Sperm switched by a receptionist at a Utah fertility clinic has some families wondering whether the father of their child is a receptionist who was a convicted ex-con. “The University of Utah is offering free genetic testing to families who went to the Midvale, Utah, clinic during the late 1980s and early 1990s in the wake of these jaw-dropping revelations,” reports Fox News on Jan. 10, 2014.
The “sperm switched” news story about a receptionist who fathered at least one child, if not more children, unbeknown to the parents, was first described by an independent genetic genealogist on her blog.
“Paula explained to me that just over twenty years ago; she and her husband were having difficulty conceiving. Their OB/GYN referred them to a fertility clinic associated with the University of Utah in Salt Lake City. (They have since learned that the legal name of the clinic was Reproductive Medical Technologies, but at that time only knew it as the University's clinic.) Paula underwent artificial insemination with her husband’s sperm several times unsuccessfully and they were thrilled when she conceived on what they had decided would be their last try in mid-August of 1991.”
After their daughter’s birth in 1992, Paula and her husband saw Ashley grow up into an amazing young lady who excelled in music, dance, and physics. The only question was -- from who had Ashley inherited all those talents?
Since neither Paula nor her husband Jeff seemed to have any of the characteristics observed in their daughter, they used a direct-to-consumer genetic test by 23andMe to pursue their curiosity.
Other than a sense of curiosity, there had been no reason for Paula and Jeff to believe that Jeff’s semen was not used for the insemination. But curiosity turned quickly into a nightmare when 23andMe, and two other consumer genetic testing firms, Family Tree DNA and AncestryDNA, confirmed that Ashley did not share any DNA markers with her father Jeff.

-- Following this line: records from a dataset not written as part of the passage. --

/-- The bits of a field make its value modulo 2^n (R38, R88). -/
theorem bitsValue_fieldBits (v : Data) (n : Nat) : bitsValue 0 (fieldBits v n) = v.toNat % 2 ^ n := by
  refine Nat.eq_of_testBit_eq fun i => ?_
  rw [bitsValue_testBit, Nat.testBit_mod_two_pow, fieldBits_length]
  by_cases h : i < n
  · have : n - 1 - i < n := by omega
    simp [h, fieldBits, this, BitVec.getLsbD, show n - 1 - (n - 1 - i) = i by omega]
  · simp [h]

/-! ### Repetition as a list of bits -/

/-- ReadBit n times, the bits in order. -/
def readAll : Nat → State → Except Fault (List Bool × State)
  | 0, s => .ok ([], s)
  | n + 1, s =>
    match readBit s with
    | .ok (b, t) =>
      match readAll n t with
      | .ok (bs, u) => .ok (b :: bs, u)
      | .error e => .error e
    | .error e => .error e

/-- The accumulator of READ_BITS holds the value of the bits read (R83). -/
theorem readField_eq (n acc : Nat) (s : State) :
    readField n acc s =
      match readAll n s with
      | .ok (bs, t) => .ok (bitsValue acc bs, t)
      | .error e => .error e := by
  induction n generalizing acc s with
  | zero => rfl
  | succ n ih =>
    rw [readField, readAll]
    cases hb : readBit s with
    | error e => rfl
    | ok p =>
      obtain ⟨b, t⟩ := p
      simp only [ih]
      cases readAll n t <;> rfl

/-! ### One ReadBit -/

theorem fetchByte_held (h : s.regUsed ≠ 0) : fetchByte s = .ok s := by simp only [fetchByte, h, if_false]

theorem fetchByte_fetch (h : s.regUsed = 0) (ha : s.base + s.bytesUsed < 2 ^ s.cfg.aw) :
    fetchByte s = .ok { s with
      reg := s.mem.read (s.base + s.bytesUsed), bytesUsed := s.bytesUsed + 1, regUsed := 8 } := by
  simp only [fetchByte, h, if_true, memRead, ha]

theorem readBit_held (h : s.regUsed ≠ 0) :
    readBit s = .ok (s.reg.getLsbD 7, { s with reg := s.reg <<< 1, regUsed := s.regUsed - 1 }) := by
  simp only [readBit, fetchByte_held h]

theorem readBit_fetch (h : s.regUsed = 0) (ha : s.base + s.bytesUsed < 2 ^ s.cfg.aw) :
    readBit s = .ok ((s.mem.read (s.base + s.bytesUsed)).getLsbD 7, { s with
      reg := s.mem.read (s.base + s.bytesUsed) <<< 1, bytesUsed := s.bytesUsed + 1, regUsed := 8 - 1 }) := by
  simp only [readBit, fetchByte_fetch h ha]

/-- Reading changes REG, REG_USED and BYTES_USED alone (R81). -/
structure ReadOnly (s t : State) : Prop where
  same : t = { s with reg := t.reg, regUsed := t.regUsed, bytesUsed := t.bytesUsed }

theorem fetchByte_frame (h : fetchByte s = .ok t) : ReadOnly s t := by
  by_cases h0 : s.regUsed = 0
  · by_cases ha : s.base + s.bytesUsed < 2 ^ s.cfg.aw
    · rw [fetchByte_fetch h0 ha] at h; cases h; exact ⟨rfl⟩
    · simp only [fetchByte, h0, if_true, memRead, ha, if_false] at h; cases h
  · rw [fetchByte_held h0] at h; cases h; exact ⟨rfl⟩

theorem readBit_frame {b : Bool} (h : readBit s = .ok (b, t)) : ReadOnly s t := by
  unfold readBit at h
  cases hf : fetchByte s with
  | error e => rw [hf] at h; cases h
  | ok r =>
    rw [hf] at h
    cases h
    exact ⟨by rw [(fetchByte_frame hf).same]⟩

theorem readAll_frame {n : Nat} {bs : List Bool} (h : readAll n s = .ok (bs, t)) : ReadOnly s t ∧ bs.length = n := by
  induction n generalizing s bs with
  | zero => cases h; exact ⟨⟨rfl⟩, rfl⟩
  | succ n ih =>
    rw [readAll] at h
    cases hb : readBit s with
    | error e => rw [hb] at h; cases h
    | ok p =>
      obtain ⟨b, r⟩ := p
      rw [hb] at h
      cases hr : readAll n r with
      | error e => simp only [hr] at h; cases h
      | ok q =>
        obtain ⟨bs', u⟩ := q
        simp only [hr] at h
        cases h
        obtain ⟨f, hl⟩ := ih hr
        exact ⟨⟨by rw [f.same, (readBit_frame hb).same]⟩, by simp [hl]⟩

/-! ### Reading stays inside the window, from every state -/

/-- The fetches that n ReadBits need lie inside the window. -/
abbrev State.canFetch (s : State) (n : Nat) : Prop :=
  s.regUsed.toNat < n → s.bytesUsed + (n - s.regUsed.toNat + 7) / 8 ≤ s.cap

/-- The overrun check (R82) makes every fetch of the command lie inside the window (R36, R43). -/
theorem canFetch_of_check {n : Nat} (h : 8 * s.bytesUsed - s.regUsed.toNat + n ≤ 8 * s.cap) : s.canFetch n := by
  have := s.regUsed.isLt
  unfold State.canFetch
  omega

theorem readBit_step {n : Nat} (hc : s.canFetch (n + 1)) (hf : s.windowFits) :
    ∃ b t, readBit s = .ok (b, t) ∧ t.canFetch n ∧ t.windowFits := by
  unfold State.canFetch at hc
  unfold State.windowFits at hf
  by_cases h0 : s.regUsed = 0
  · have h0n : s.regUsed.toNat = 0 := by rw [h0]; rfl
    have h8 : ((8 : BitVec 4) - 1).toNat = 7 := rfl
    have ha : s.base + s.bytesUsed < 2 ^ s.cfg.aw := by omega
    refine ⟨_, _, readBit_fetch h0 ha, ?_, hf⟩
    simp only [State.canFetch, h8]
    omega
  · have hs : (s.regUsed - 1).toNat = s.regUsed.toNat - 1 ∧ s.regUsed.toNat ≠ 0 := by
      constructor
      · bv_omega
      · exact fun hn => h0 (by bv_omega)
    refine ⟨_, _, readBit_held h0, ?_, hf⟩
    simp only [State.canFetch, hs.1]
    omega

theorem readAll_answers {n : Nat} (hc : s.canFetch n) (hf : s.windowFits) : ∃ bs t, readAll n s = .ok (bs, t) := by
  induction n generalizing s with
  | zero => exact ⟨_, _, rfl⟩
  | succ n ih =>
    obtain ⟨b, t, hb, ht, hft⟩ := readBit_step hc hf
    obtain ⟨bs, u, hu⟩ := ih ht hft
    exact ⟨b :: bs, u, by simp only [readAll, hb, hu]⟩

/-- Fetches allowed by the overrun check never pass the window's end, from every state (R26). -/
theorem readAll_bound {n : Nat} {bs : List Bool} (hc : s.canFetch n) (hb : s.bytesUsed ≤ s.cap)
    (h : readAll n s = .ok (bs, t)) : t.bytesUsed ≤ t.cap := by
  induction n generalizing s bs with
  | zero => cases h; exact hb
  | succ n ih =>
    rw [readAll] at h
    cases hr : readBit s with
    | error e => rw [hr] at h; cases h
    | ok p =>
      obtain ⟨b, r⟩ := p
      rw [hr] at h
      cases hrr : readAll n r with
      | error e => simp only [hrr] at h; cases h
      | ok q =>
        obtain ⟨bs', u⟩ := q
        simp only [hrr] at h
        cases h
        unfold State.canFetch at hc
        by_cases h0 : s.regUsed = 0
        · have h0n : s.regUsed.toNat = 0 := by rw [h0]; rfl
          have h7 : ((8 : BitVec 4) - 1).toNat = 7 := rfl
          by_cases ha : s.base + s.bytesUsed < 2 ^ s.cfg.aw
          · rw [readBit_fetch h0 ha] at hr
            cases hr
            refine ih ?_ ?_ hrr
            · simp only [State.canFetch, h7]
              omega
            · simp only
              omega
          · simp only [readBit, fetchByte, h0, if_true, memRead, ha, if_false] at hr
            cases hr
        · have hs : (s.regUsed - 1).toNat = s.regUsed.toNat - 1 := by bv_omega
          have h0n : s.regUsed.toNat ≠ 0 := fun hn => h0 (by bv_omega)
          rw [readBit_held h0] at hr
          cases hr
          refine ih (s := { s with reg := s.reg <<< 1, regUsed := s.regUsed - 1 }) ?_ hb hrr
          simp only [State.canFetch, hs]
          omega

/-- What ReadBit returns depends on memory only through the byte it fetches. -/
theorem readBit_mem (m : Memory) (h : s.regUsed = 0 → m.read (s.base + s.bytesUsed) = s.mem.read (s.base + s.bytesUsed)) :
    readBit { s with mem := m } =
      match readBit s with
      | .ok (b, t) => .ok (b, { t with mem := m })
      | .error e => .error e := by
  by_cases h0 : s.regUsed = 0
  · by_cases ha : s.base + s.bytesUsed < 2 ^ s.cfg.aw
    · have h1 := readBit_fetch (s := { s with mem := m }) h0 ha
      simp only [h1, readBit_fetch h0 ha, h h0]
    · simp only [readBit, fetchByte, h0, if_true, memRead, ha, if_false]
  · have h1 := readBit_held (s := { s with mem := m }) h0
    simp only [h1, readBit_held h0]

/-- What reading returns depends on memory only through the window (R36). -/
theorem readAll_mem {n : Nat} (m : Memory) (hc : s.canFetch n) (hf : s.windowFits)
    (hm : ∀ a, s.inWindow a → m.read a = s.mem.read a) :
    readAll n { s with mem := m } =
      match readAll n s with
      | .ok (bs, t) => .ok (bs, { t with mem := m })
      | .error e => .error e := by
  induction n generalizing s with
  | zero => rfl
  | succ n ih =>
    have hb := readBit_mem (s := s) m fun h0 => hm _ (by
      have h0n : s.regUsed.toNat = 0 := by rw [h0]; rfl
      unfold State.canFetch at hc
      constructor <;> omega)
    obtain ⟨b, t, ht, hct, hft⟩ := readBit_step hc hf
    have hrec := ih (s := t) hct hft (by
      have f := readBit_frame ht
      rw [f.same]
      exact hm)
    rw [ht] at hb
    simp only [readAll, hb, ht, hrec]
    cases readAll n t <;> rfl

So whose sperm had been used?
One of the two genetic testing firms was able to match Ashley’s DNA profile to someone else who was in the company’s database – a distant cousin to Thomas Lippert, the man who had been the receptionist at the fertility clinic that Paula and Jeff had used.
Thomas Lippert had passed away in 1999, but DNA tests from his 99-year-old mother confirmed that the receptionist was Ashley’s real father and that the 99-year-old woman was her grandmother.
Thomas Lippert was an only child. “In 1975, he plead guilty to two counts of conspiring to kidnap after the abduction of a Purdue University student who said Lippert and another man stripped her, forced her into a large black box and threatened her with electric shocks in an effort to brainwash her into loving Lippert. Lippert was sentenced to six years in prison, according to a 2007 article in the alumni magazine of Southwest Minnesota State University, where Lippert was a business professor at the time of the arrest. He apparently served only two of those six years.”
From about 1986 to 1995, Thomas Lippert was a receptionist at the front desk of the Reproductive Medical Technologies, Inc. (RMTI) clinic, and according to some reports, the wall behind his desk was filled with pictures of children.
How many of those children were his own?
As of now, nobody knows how many sperm samples Thomas Lippert switched.
Since the RMTI clinic in Midvale, Utah, is closed, the University of Utah is offering free genetic testing to families who might have been subjected to Thomas Lippert’s distribution of his genetic material from 1986 to 1995.
“RMTI is no longer operating, and the university says that there are no records remaining to explain how Lippert ended up fathering Ashley. Individuals wishing to avail themselves of paternity testing can contact the University of Utah Andrology Lab at (801) 587-5852.”
As for Ashley, she is wondering about how many half-siblings are out there. Her family has “set up a website for others who believe they might have been victims of a semen-switching plan by the receptionist.”